Kenny Baillie
- Born: Kenny Baillie Scotland
- School: Hutchesons' Grammar School
- University: University of Edinburgh

Rugby union career
- Position: Fly-half

Amateur team(s)
- Years: Team / Apps / (Points)
- Glasgow Academicals
- –: Glasgow Hawks

Senior career
- Years: Team / Apps / (Points)
- 1996-97: Glasgow / 1 / (0)
- Correct as of 18 July 2015

International career
- Years: Team / Apps / (Points)
- Scotland U21
- Correct as of 17 July 2015

= Kenny Baillie =

Scottish rugby union player

Kenny Baillie is a former CEO of the rugby clubs Glasgow Hawks, Glasgow Warriors and London Scottish; and a former player of Glasgow Hawks and Glasgow Warriors.

==Rugby Union career==

===Amateur career===

Starting his amateur career at Glasgow Academicals on the merger of Glasgow High Kelvinside with the club to form Glasgow Hawks, Baillie was to become a Hawks player.
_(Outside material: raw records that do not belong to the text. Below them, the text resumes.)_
theorem handOutPlan_frame (s : State) (rs : List PlanRecord) :
    (handOutPlan s rs).mode = s.mode ∧ (handOutPlan s rs).start = s.start ∧ (handOutPlan s rs).zewen = s.zewen ∧ (handOutPlan s rs).writes = s.writes ∧ (handOutPlan s rs).image = s.image ∧ (handOutPlan s rs).reg = s.reg ∧ (handOutPlan s rs).objs = s.objs ∧ (handOutPlan s rs).herd = s.herd ∧ (handOutPlan s rs).aon = s.aon ∧ (handOutPlan s rs).net = s.net ∧ (handOutPlan s rs).solver = s.solver ∧ (handOutPlan s rs).piste = s.piste ∧ (handOutPlan s rs).prof = s.prof ∧ (handOutPlan s rs).ctl = s.ctl ∧ (handOutPlan s rs).sched = s.sched ∧ (handOutPlan s rs).dsp = s.dsp ∧ (handOutPlan s rs).sep = s.sep ∧ (handOutPlan s rs).safety = s.safety ∧ (handOutPlan s rs).cham = s.cham ∧ (handOutPlan s rs).field = s.field ∧ (handOutPlan s rs).acq = s.acq ∧ (handOutPlan s rs).logs = s.logs ∧ (handOutPlan s rs).clocks = s.clocks ∧ (handOutPlan s rs).power = s.power ∧ (handOutPlan s rs).pair = s.pair ∧ (handOutPlan s rs).sec = s.sec ∧ (handOutPlan s rs).hw = s.hw ∧ (handOutPlan s rs).nor = s.nor ∧ (handOutPlan s rs).freeCount = s.freeCount := by
  have fr1 := @setArmPlan_frame; have fr2 := @withPlan_frame
  unfold handOutPlan
  simp [fr1, fr2]

theorem planTakesEffect_frame (s : State) :
    (planTakesEffect s).mode = s.mode ∧ (planTakesEffect s).start = s.start ∧ (planTakesEffect s).writes = s.writes ∧ (planTakesEffect s).image = s.image ∧ (planTakesEffect s).herd = s.herd ∧ (planTakesEffect s).aon = s.aon ∧ (planTakesEffect s).net = s.net ∧ (planTakesEffect s).solver = s.solver ∧ (planTakesEffect s).piste = s.piste ∧ (planTakesEffect s).prof = s.prof ∧ (planTakesEffect s).ctl = s.ctl ∧ (planTakesEffect s).sched = s.sched ∧ (planTakesEffect s).dsp = s.dsp ∧ (planTakesEffect s).sep = s.sep ∧ (planTakesEffect s).safety = s.safety ∧ (planTakesEffect s).cham = s.cham ∧ (planTakesEffect s).field = s.field ∧ (planTakesEffect s).clocks = s.clocks ∧ (planTakesEffect s).power = s.power ∧ (planTakesEffect s).pair = s.pair ∧ (planTakesEffect s).sec = s.sec ∧ (planTakesEffect s).hw = s.hw ∧ (planTakesEffect s).nor = s.nor := by
  have fr1 := @withPlan_frame; have fr2 := @planFails_frame; have fr3 := @bump_frame; have fr4 := @planSucceeds_frame; have fr5 := @handOutPlan_frame
  unfold planTakesEffect
  (repeat' split) <;> simp [fr1, fr2, fr3, fr4, fr5]

theorem holdAtPeriod_frame (s : State) :
    (holdAtPeriod s).writes = s.writes ∧ (holdAtPeriod s).image = s.image ∧ (holdAtPeriod s).herd = s.herd ∧ (holdAtPeriod s).net = s.net ∧ (holdAtPeriod s).plan = s.plan ∧ (holdAtPeriod s).solver = s.solver ∧ (holdAtPeriod s).piste = s.piste ∧ (holdAtPeriod s).prof = s.prof ∧ (holdAtPeriod s).ctl = s.ctl ∧ (holdAtPeriod s).sched = s.sched ∧ (holdAtPeriod s).dsp = s.dsp ∧ (holdAtPeriod s).sep = s.sep ∧ (holdAtPeriod s).safety = s.safety ∧ (holdAtPeriod s).cham = s.cham ∧ (holdAtPeriod s).field = s.field ∧ (holdAtPeriod s).clocks = s.clocks ∧ (holdAtPeriod s).power = s.power ∧ (holdAtPeriod s).pair = s.pair ∧ (holdAtPeriod s).sec = s.sec ∧ (holdAtPeriod s).hw = s.hw := by
  have fr1 := @trigger_frame; have fr2 := @withMode_frame
  unfold holdAtPeriod
  (repeat' split) <;> simp [fr1, fr2]
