theorem execSolverDoneClear_frame {x0 : Nat} {x1 : Bool} {x2 : Nat} {s t : State} (h : exec (.solverDoneClear x0 x1 x2) s = .next t) :
    t.mode = s.mode ∧ t.start = s.start ∧ t.writes = s.writes ∧ t.image = s.image ∧ t.objs = s.objs ∧ t.net = s.net ∧ t.plan = s.plan ∧ t.solver = s.solver ∧ t.piste = s.piste ∧ t.prof = s.prof ∧ t.ctl = s.ctl ∧ t.sched = s.sched ∧ t.dsp = s.dsp ∧ t.sep = s.sep ∧ t.safety = s.safety ∧ t.cham = s.cham ∧ t.field = s.field ∧ t.acq = s.acq ∧ t.logs = s.logs ∧ t.power = s.power ∧ t.pair = s.pair ∧ t.sec = s.sec ∧ t.hw = s.hw ∧ t.nor = s.nor ∧ t.freeCount = s.freeCount := by
  have fr1 := @begin_frame; have fr2 := @clearDone_frame
  simp only [exec, execSolverDoneClear, Host.Outcome.next.injEq] at h
  subst h
  exact ⟨(writeReg_mode _ _ _ _ _ (by intro s; simp [fr1, fr2])).trans (by simp [fr1, fr2]),
    (writeReg_start _ _ _ _ _ (by intro s; simp [fr1, fr2])).trans (by simp [fr1, fr2]),
    (writeReg_writes _ _ _ _ _ (by intro s; simp [fr1, fr2])).trans (by simp [fr1, fr2]),
    (writeReg_image _ _ _ _ _ (by intro s; simp [fr1, fr2])).trans (by simp [fr1, fr2]),
    (writeReg_objs _ _ _ _ _ (by intro s; simp [fr1, fr2])).trans (by simp [fr1, fr2]),
    (writeReg_net _ _ _ _ _ (by intro s; simp [fr1, fr2])).trans (by simp [fr1, fr2]),
    (writeReg_plan _ _ _ _ _ (by intro s; simp [fr1, fr2])).trans (by simp [fr1, fr2]),
    (writeReg_solver _ _ _ _ _ (by intro s; simp [fr1, fr2])).trans (by simp [fr1, fr2]),
    (writeReg_piste _ _ _ _ _ (by intro s; simp [fr1, fr2])).trans (by simp [fr1, fr2]),
    (writeReg_prof _ _ _ _ _ (by intro s; simp [fr1, fr2])).trans (by simp [fr1, fr2]),
    (writeReg_ctl _ _ _ _ _ (by intro s; simp [fr1, fr2])).trans (by simp [fr1, fr2]),
    (writeReg_sched _ _ _ _ _ (by intro s; simp [fr1, fr2])).trans (by simp [fr1, fr2]),
    (writeReg_dsp _ _ _ _ _ (by intro s; simp [fr1, fr2])).trans (by simp [fr1, fr2]),
    (writeReg_sep _ _ _ _ _ (by intro s; simp [fr1, fr2])).trans (by simp [fr1, fr2]),
    (writeReg_safety _ _ _ _ _ (by intro s; simp [fr1, fr2])).trans (by simp [fr1, fr2]),
    (writeReg_cham _ _ _ _ _ (by intro s; simp [fr1, fr2])).trans (by simp [fr1, fr2]),
    (writeReg_field _ _ _ _ _ (by intro s; simp [fr1, fr2])).trans (by simp [fr1, fr2]),
    (writeReg_acq _ _ _ _ _ (by intro s; simp [fr1, fr2])).trans (by simp [fr1, fr2]),
    (writeReg_logs _ _ _ _ _ (by intro s; simp [fr1, fr2])).trans (by simp [fr1, fr2]),
    (writeReg_power _ _ _ _ _ (by intro s; simp [fr1, fr2])).trans (by simp [fr1, fr2]),
    (writeReg_pair _ _ _ _ _ (by intro s; simp [fr1, fr2])).trans (by simp [fr1, fr2]),
    (writeReg_sec _ _ _ _ _ (by intro s; simp [fr1, fr2])).trans (by simp [fr1, fr2]),
    (writeReg_hw _ _ _ _ _ (by intro s; simp [fr1, fr2])).trans (by simp [fr1, fr2]),
    (writeReg_nor _ _ _ _ _ (by intro s; simp [fr1, fr2])).trans (by simp [fr1, fr2]),
    (writeReg_freeCount _ _ _ _ _ (by intro s; simp [fr1, fr2])).trans (by simp [fr1, fr2])⟩

theorem execRegisterWrite_frame {x0 : Nat} {x1 : Bool} {x2 : Nat} {x3 : Nat} {x4 : Nat} {s t : State} (h : exec (.registerWrite x0 x1 x2 x3 x4) s = .next t) :
    t.mode = s.mode ∧ t.start = s.start ∧ t.writes = s.writes ∧ t.image = s.image ∧ t.objs = s.objs ∧ t.net = s.net ∧ t.plan = s.plan ∧ t.solver = s.solver ∧ t.piste = s.piste ∧ t.prof = s.prof ∧ t.ctl = s.ctl ∧ t.sched = s.sched ∧ t.dsp = s.dsp ∧ t.sep = s.sep ∧ t.safety = s.safety ∧ t.cham = s.cham ∧ t.field = s.field ∧ t.acq = s.acq ∧ t.logs = s.logs ∧ t.power = s.power ∧ t.pair = s.pair ∧ t.sec = s.sec ∧ t.hw = s.hw ∧ t.nor = s.nor ∧ t.freeCount = s.freeCount := by
  have fr1 := @begin_frame
  simp only [exec, execRegisterWrite, Host.Outcome.next.injEq] at h
  subst h
  split
  · simp [fr1]
  · split
    · simp [fr1]
    · rename_i h
      have g := regEffect_frame h
      exact ⟨(writeReg_mode _ _ _ _ _ (fun s => by simp [g s])).trans (by simp [fr1]),
        (writeReg_start _ _ _ _ _ (fun s => by simp [g s])).trans (by simp [fr1]),
        (writeReg_writes _ _ _ _ _ (fun s => by simp [g s])).trans (by simp [fr1]),
        (writeReg_image _ _ _ _ _ (fun s => by simp [g s])).trans (by simp [fr1]),
        (writeReg_objs _ _ _ _ _ (fun s => by simp [g s])).trans (by simp [fr1]),
        (writeReg_net _ _ _ _ _ (fun s => by simp [g s])).trans (by simp [fr1]),
        (writeReg_plan _ _ _ _ _ (fun s => by simp [g s])).trans (by simp [fr1]),
        (writeReg_solver _ _ _ _ _ (fun s => by simp [g s])).trans (by simp [fr1]),
        (writeReg_piste _ _ _ _ _ (fun s => by simp [g s])).trans (by simp [fr1]),
        (writeReg_prof _ _ _ _ _ (fun s => by simp [g s])).trans (by simp [fr1]),
        (writeReg_ctl _ _ _ _ _ (fun s => by simp [g s])).trans (by simp [fr1]),
        (writeReg_sched _ _ _ _ _ (fun s => by simp [g s])).trans (by simp [fr1]),
        (writeReg_dsp _ _ _ _ _ (fun s => by simp [g s])).trans (by simp [fr1]),
        (writeReg_sep _ _ _ _ _ (fun s => by simp [g s])).trans (by simp [fr1]),
        (writeReg_safety _ _ _ _ _ (fun s => by simp [g s])).trans (by simp [fr1]),
        (writeReg_cham _ _ _ _ _ (fun s => by simp [g s])).trans (by simp [fr1]),
        (writeReg_field _ _ _ _ _ (fun s => by simp [g s])).trans (by simp [fr1]),
        (writeReg_acq _ _ _ _ _ (fun s => by simp [g s])).trans (by simp [fr1]),
        (writeReg_logs _ _ _ _ _ (fun s => by simp [g s])).trans (by simp [fr1]),
        (writeReg_power _ _ _ _ _ (fun s => by simp [g s])).trans (by simp [fr1]),
        (writeReg_pair _ _ _ _ _ (fun s => by simp [g s])).trans (by simp [fr1]),
        (writeReg_sec _ _ _ _ _ (fun s => by simp [g s])).trans (by simp [fr1]),
        (writeReg_hw _ _ _ _ _ (fun s => by simp [g s])).trans (by simp [fr1]),
        (writeReg_nor _ _ _ _ _ (fun s => by simp [g s])).trans (by simp [fr1]),
        (writeReg_freeCount _ _ _ _ _ (fun s => by simp [g s])).trans (by simp [fr1])⟩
Baillie captained Glasgow Hawks as a player.

===Professional career===

He was to be called up by Glasgow Rugby (now Glasgow Warriors) for their 1996 match against AS Montferrand (now Clermont) in the European Cup.

===International career===

He was capped by Scotland at Under 21 level.

===Administration career===

He was on the Board of Directors at Glasgow Hawks since 2005 and became their full-time CEO in 2008.

Baillie was once again called up by the Warriors, this time as CEO in 2009. He was to take over in October 2009 from Colin Thomson who held the position as caretaker when Ian Riddoch quit in July. He held the post till the end of season 2011 and he tried again to quit rugby.

In March 2013 he moved back into rugby, becoming the CEO of London Scottish. In the summer of 2015 he announced that he would quit the Exiles.

==Business career==

After studying at the University of Edinburgh Baillie moved to the IT sector; first with software production then moving on to business development. He was the Business Development Director for the University of Strathclyde's spin-out Dynamic Knowledge Corporation and Vice President of business development for Graham America, Inc. (Graham Technology).

Relocating in London, he became an Account Director at Westfield Shoppingtowns Ltd. from 2011 to 2013; a company which owns shopping centres worldwide.